Prep the oven. Preheat the oven to 350ºF. Generously grease your loaf pan using butter or cooking spray.
Combine the dry ingredients. In a medium mixing bowl, sift together the cake flour, vanilla pudding mix (in dry powdered form), baking powder, and salt.
Combine the wet ingredients. In a larger mixing bowl, whip together the butter, sugar, eggs, and almond extract for a few minutes, until the mixture turns light yellow.
Mix the cake batter. Beat in half of the milk and half of the sifted flour mixture, then beat in the remaining milk and flour mixture. Whip until the batter is smooth and creamy. Rinse and dry the medium mixing bowl that you used for the sifted flour; you’ll need it again soon.

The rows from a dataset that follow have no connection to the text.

-- ==== Sys2Proof/Machine/Crc.lean ====
section
/-!
DEFINITION. Machine/Crc.lean: the cyclic redundancy checks the spec names: CRC-32C (R143), CRC-32 of IEEE 802.3
(R73, R76) and CRC-16 CCITT-FALSE (R163).
-/

namespace Sys2Proof.Machine

/-- One bit of a reflected 32-bit CRC with the reflected polynomial `poly`. -/
def crcBit (poly : BitVec 32) (c : BitVec 32) : BitVec 32 :=
  if c.getLsbD 0 then (c >>> 1) ^^^ poly else c >>> 1

/-- One byte of a reflected 32-bit CRC. -/
def crcByte (poly : BitVec 32) (c : BitVec 32) (b : Byte) : BitVec 32 :=
  let c := c ^^^ b.setWidth 32
  crcBit poly (crcBit poly (crcBit poly (crcBit poly (crcBit poly (crcBit poly (crcBit poly (crcBit poly c)))))))

/-- The reflected CRC-32C polynomial. -/
def polyC : BitVec 32 := 0x82F63B78

/-- The reflected IEEE 802.3 polynomial. -/
def polyIeee : BitVec 32 := 0xEDB88320

/-- Continue a CRC-32C from a register value, without the final inversion. -/
def crc32cStep (c : BitVec 32) (bs : List Byte) : BitVec 32 := bs.foldl (crcByte polyC) c

/-- CRC-32C of a byte string: initial value and final inversion all ones. -/
def crc32c (bs : List Byte) : BitVec 32 := crc32cStep 0xFFFFFFFF bs ^^^ 0xFFFFFFFF

/-- CRC-32 (IEEE 802.3) of a byte string. -/
def crc32 (bs : List Byte) : BitVec 32 := bs.foldl (crcByte polyIeee) 0xFFFFFFFF ^^^ 0xFFFFFFFF

/-- One bit of the CCITT CRC-16, most significant bit first. -/
def crc16Bit (c : BitVec 16) : BitVec 16 :=
  if c.getLsbD 15 then (c <<< 1) ^^^ 0x1021 else c <<< 1

/-- CRC-16 CCITT-FALSE of a byte string: initial value 0xFFFF, no reflection, no final inversion. -/
def crc16 (bs : List Byte) : BitVec 16 :=
  bs.foldl (fun c b =>
    let c := c ^^^ ((b.setWidth 16 : BitVec 16) <<< (8 : Nat))
    crc16Bit (crc16Bit (crc16Bit (crc16Bit (crc16Bit (crc16Bit (crc16Bit (crc16Bit c)))))))) 0xFFFF

end Sys2Proof.Machine
end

Make it chocolatey. In a small bowl, whisk together the cocoa powder and 1/3 cup of very hot water until smooth. Pour a little less than half of the prepared vanilla cake batter into the medium mixing bowl that you rinsed out. Whisk in the cocoa powder mixture till fully combined and smooth. This is your chocolate marbling batter. Reserve the rest of the batter, as this is your light cake marbling batter.
Assemble. Alternate adding the light and dark cake batters into your loaf pan. Then, use a toothpick or a knife to swirl the two batters together to marble them.

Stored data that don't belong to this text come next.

-- ==== Sys2Proof/Machine/RegMap.lean ====
section
/-!
DEFINITION. Machine/RegMap.lean: the register map of the XA1284 (20_address_map.md, R536 to R541, and the
register sections of the chapters): every register with its offset, its instances, who may access it (Table
00-5's codes), and every field's place, access code, reset value and reserved encodings (R8). `Fld` constants
name each field once, so that every later file reads and writes a field by the spec's own name.
-/

namespace Sys2Proof.Machine

/-- Access codes of a field (R6, Table 00-5). -/
inductive Access where
  | ro | rw | wo | w1c | rc | rws
  deriving DecidableEq, Repr

/-- What one class of accessor may do with a register (the signature line's access clause). -/
inductive Who where
  | no | ro | rw | wo
  deriving DecidableEq, Repr

/-- A field: its register's key in the register file, its lowest bit and its width. -/
structure Fld where
  off : Nat
  lo  : Nat
  w   : Nat
  deriving DecidableEq, Repr

/-- The same field in instance `i` of an array of registers `stride` bytes apart. -/
def Fld.ix (f : Fld) (i stride : Nat) : Fld := { f with off := f.off + i * stride }

/-- One field of a register's table: name, lowest bit, width, access, reset value, reserved encodings. -/
structure FieldDesc where
  name   : String
  lo     : Nat
  w      : Nat
  acc    : Access
  reset  : Nat
  rsv    : List (Nat × Nat) := []
  deriving DecidableEq, Repr

/-- One register of the map: its base offset, its array dimensions (count and stride), what the control PF, the
management port and the other PFs may do, and its fields. -/
structure RegDesc where
  name   : String
  base   : Nat
  dims   : List (Nat × Nat)
  ctl    : Who
  mgt    : Who
  others : Who
  fields : List FieldDesc
  deriving DecidableEq, Repr

/-- Is `off` one of the offsets `base + i * s1 + j * s2` of an array of registers? -/
def inDims (off base : Nat) : List (Nat × Nat) → Bool
  | [] => off == base
  | [(n, st)] => base ≤ off && (off - base) % st == 0 && (off - base) / st < n
  | (n, st) :: (m, st2) :: _ =>
    base ≤ off && (off - base) / st2 < m && (off - base) % st2 % st == 0 && (off - base) % st2 / st < n

def RegDesc.covers (r : RegDesc) (off : Nat) : Bool := inDims off r.base r.dims

/-- The word a register holds at reset: every field at its reset value. -/
def RegDesc.resetWord (r : RegDesc) : Word :=
  BitVec.ofNat 32 (r.fields.foldl (fun acc f => acc + f.reset * 2 ^ f.lo) 0)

Bake. Bake the marble cake at 350 degrees for 45-55 minutes, or until a toothpick inserted in the center comes out clean.

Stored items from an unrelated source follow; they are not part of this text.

/-- A stripe as it lies on media: segment members, strip length, data units and the P and Q units, each unit its 4,096
data bytes and 32 metadata bytes as one little-endian number; whether it is sealed. -/
structure StripeRec where
  members : List Nat := []
  su      : Nat := 0
  data    : List Nat := []
  p       : List Nat := []
  q       : List Nat := []
  bad     : List Nat := []
  sealed_ : Bool := false
  parts   : List StripePart := []
  deriving DecidableEq, Repr

/-- An open stripe of a log head: 0 F_HOST, 1 F_WLOG, 2 F_GC, 3 D_DEST, 4 D_SET, 5 D_GC (Table 09-6). -/
structure OpenStripe where
  head   : Nat
  seg    : Nat
  stripe : Nat
  su     : Nat
  width  : Nat
  units  : List Nat := []
  parts  : List StripePart := []
  lastNs : Nat := 0
  full   : Bool := false
  deriving DecidableEq, Repr

/-- A running reshape (R284 to R286): its medium, the old member set, the index to visit next, COMMIT. -/
structure Reshape where
  disk    : Bool
  visited : Nat
  commit  : Nat
  geom    : Nat
  oldMask : Nat := 0
  deriving DecidableEq, Repr

/-- The pool record and the tables as the flash system area holds them (R252, R285, R287 to R289). -/
structure PoolNv where
  formatted : Bool := false
  fmemb   : Nat := 0
  dmemb   : Nat := 0
  fgeom   : Nat := 0
  dgeom   : Nat := 0
  caps    : List Nat := []
  lost    : Nat := 0
  reshape : Option Reshape := none
  gran    : Tbl GranEntry := []
  ext     : Tbl Extent := []
  segs    : Tbl SegRec := []
  stripes : Tbl StripeRec := []
  formatNext : Nat := 0
  deriving DecidableEq, Repr

/-- What a change that still waits for its second copy has changed (R525): what its slots held before it, and the entries
before and after it, by granule and by extent. -/
structure Undo where
  ns    : Nat := 0
  slots : List (Nat × Slot) := []
  gran  : List (Nat × GranEntry × GranEntry) := []
  ext   : List (Nat × Extent × Extent) := []
  deriving DecidableEq, Repr

/-- Undercoat's tables and flows: granule entries and extents by namespace, slots, segments (2 x index + medium, 1 for
disk), open stripes, slots of sealed stripes whose location records are not persisted yet (stripe key and slots),
location-log fill, a latched checkpoint, what has been noted. `formatNext` is the first flash segment the formatting
of R252 has not erased yet; `dramSlots` the local area a lost DRAM channel leaves, in slots (R290); `poolDown`
the pools whose stored tables this bundle cannot read (R82); `undo` is by SEQ; `resynced`
lists the HDAs whose stripes were resynchronised since the boot (R291). -/
structure Undercoat where
  gran    : Tbl GranEntry := []
  ext     : Tbl Extent := []
  slots   : Tbl Slot := []
  age     : Nat := 0
  segs    : Tbl SegRec := []
  open_   : List OpenStripe := []
  release : List (Nat × List Nat) := []
  releaseReady : List (Nat × List Nat) := []
  erase   : List Nat := []
  eraseReady : List Nat := []
  formatNext : Nat := 0
  log     : Nat := 0
  unsaved : Nat := 0
  ckptLatch : Bool := false
  ckptFrom : Nat := 0
  ckptNs  : Option Nat := none
  reshape : Option Reshape := none
  fgeom   : Nat := 0
  dgeom   : Nat := 0
  mediaErr : Tbl Nat := []
  settling : Bool := false
  dramSlots : Option Nat := none
  poolDown : List Nat := []
  undo    : Tbl Undo := []
  resynced : List Nat := []
  deriving DecidableEq, Repr

/-! ## Flash channels (10_flash_channels.md) -/

/-- An entry of the row table (R320), by physical row, with what the row holds: the next unprogrammed page set, and the units
of each page set (4,096 data bytes and 32 metadata bytes, little-endian). -/
structure FlashRow where
  pe       : Nat := 0
  strength : Nat := 0
  slc      : Bool := false
  bad      : Bool := false
  sub      : Nat := 0
  reads    : Nat := 0
  next     : Nat := 0
  pages    : Tbl (List Nat) := []
  deriving DecidableEq, Repr

/-- A descriptor the engine has taken (R308, R313): when it arrived, whether it holds its LUN's token, the step of the read
sequence, the threshold set in use, sets still to try, syndrome weights seen, units still failing, failed for good and found erased,
and what the completion will report. -/
structure FlashRun where
  desc    : FlashDesc
  since   : Nat := 0
  token   : Bool := false
  step    : Nat := 0
  set     : Nat := 0
  sets    : List Nat := []
  weights : List (Nat × Nat) := []
  failing : List Nat := []
  failed  : List Nat := []
  erased  : List Nat := []
  bits    : Nat := 0
  lastSet : Nat := 0
  soft    : Bool := false
  applied : Bool := false
  reloc   : Bool := false
  deriving DecidableEq, Repr

/-- A completion (Table 10-7). -/
structure FlashDone where
  tag    : Nat
  status : Nat
  typ    : Nat
  bits   : Nat := 0
  set    : Nat := 0
  soft   : Bool := false
  reloc  : Bool := false
  subst  : Bool := false
  fail   : Nat := 0
  reply  : Nat := 0
  deriving DecidableEq, Repr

Cool. Remove from the oven and cool in the pan on a wire rack for 10-15 minutes. Gently remove the cake from the pan and let it cool completely on the rack.
Notes
This cake will keep at room temperature for 3-4 days. Wrap in plastic wrap or foil to seal in the moisture, or keep it inside an airtight container.
To extend shelf life, keep the cake in the refrigerator.